# Si Ignoring



## Vermillion (Jan 22, 2012)

TruthDismantled said:


> haha tbh my self-destructive tendencies probably cloud where Si lies in my function stack.



Yeah exactly. Don't fall into the trap of blaming your problems with life on your cognition, or you'll never get anywhere. It's like those people who are like "omg I have no life and I'm a lazy hermit... lol all cause of my inf Se" or "wow I'm so inefficient at everything it must be cause my Te sucks lawl" << People like that are retarded. It's unbelievable how they don't realize the difference between actual problems and weak spots related to cognitive type, and they're just finding excuses to make themselves happy and wallow in their miseries. Terribly misled.

(edited. previously quoted myself instead of you. so failtastic =_=' )


----------



## Vermillion (Jan 22, 2012)

Cantarella said:


> It is redundant, to everyone except Si-egos.


Sounds like a generalization. I'm sure there are many non-Si egos who find the Si perspective worthy of consideration. I think it can be very insightful at times, actually; I just am not good at consciously creating or remembering that insight for myself. 

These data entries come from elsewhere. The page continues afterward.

-- ==== Sys2Proof/Machine/Core.lean ====
section
/-! DEFINITION. The machine as the host's interface takes it. -/

def Sys2Proof.core : Host.Core :=
  { State := Sys2Proof.Machine.State
    Fault := Sys2Proof.Machine.Fault
    Refusal := Sys2Proof.Machine.Refusal
    step := Sys2Proof.Machine.step
    reset := Sys2Proof.Machine.State.reset }
end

> whereas I've seen IEEs and ILEs get downright huffy when things were forced on them for "their own good," because their sense of what actually benefits them vs. what harms them is much less developed.


Naturally some Ne doms will get huffy about it, but there are many others who welcome a perspective they cannot access as readily and holistically by themselves. Also, a poor sense of benefit vs harm can apply to other dualseeking functions too, depending on what context it is used in.


----------



## Aleksei (Apr 3, 2010)

Cantarella said:


> Thanks for the somewhat patronizing reply!


Just stating the facts.


----------



## Ollyx2OxenFree (Feb 2, 2012)

Aleksei said:


> Well, that gives an idea of Si that's a little more ascetic than what Si actually is. When we talk about the difference between the Si identity (my needs) and the Se identity (my wants), we're talking about how the individual balances the point at which their wants conflict with their needs. When a person's desires require them to move out of their comfort zone, a sensing extratim's instinct is to accept the challenge. A sensing introtim's instinct is to decline it.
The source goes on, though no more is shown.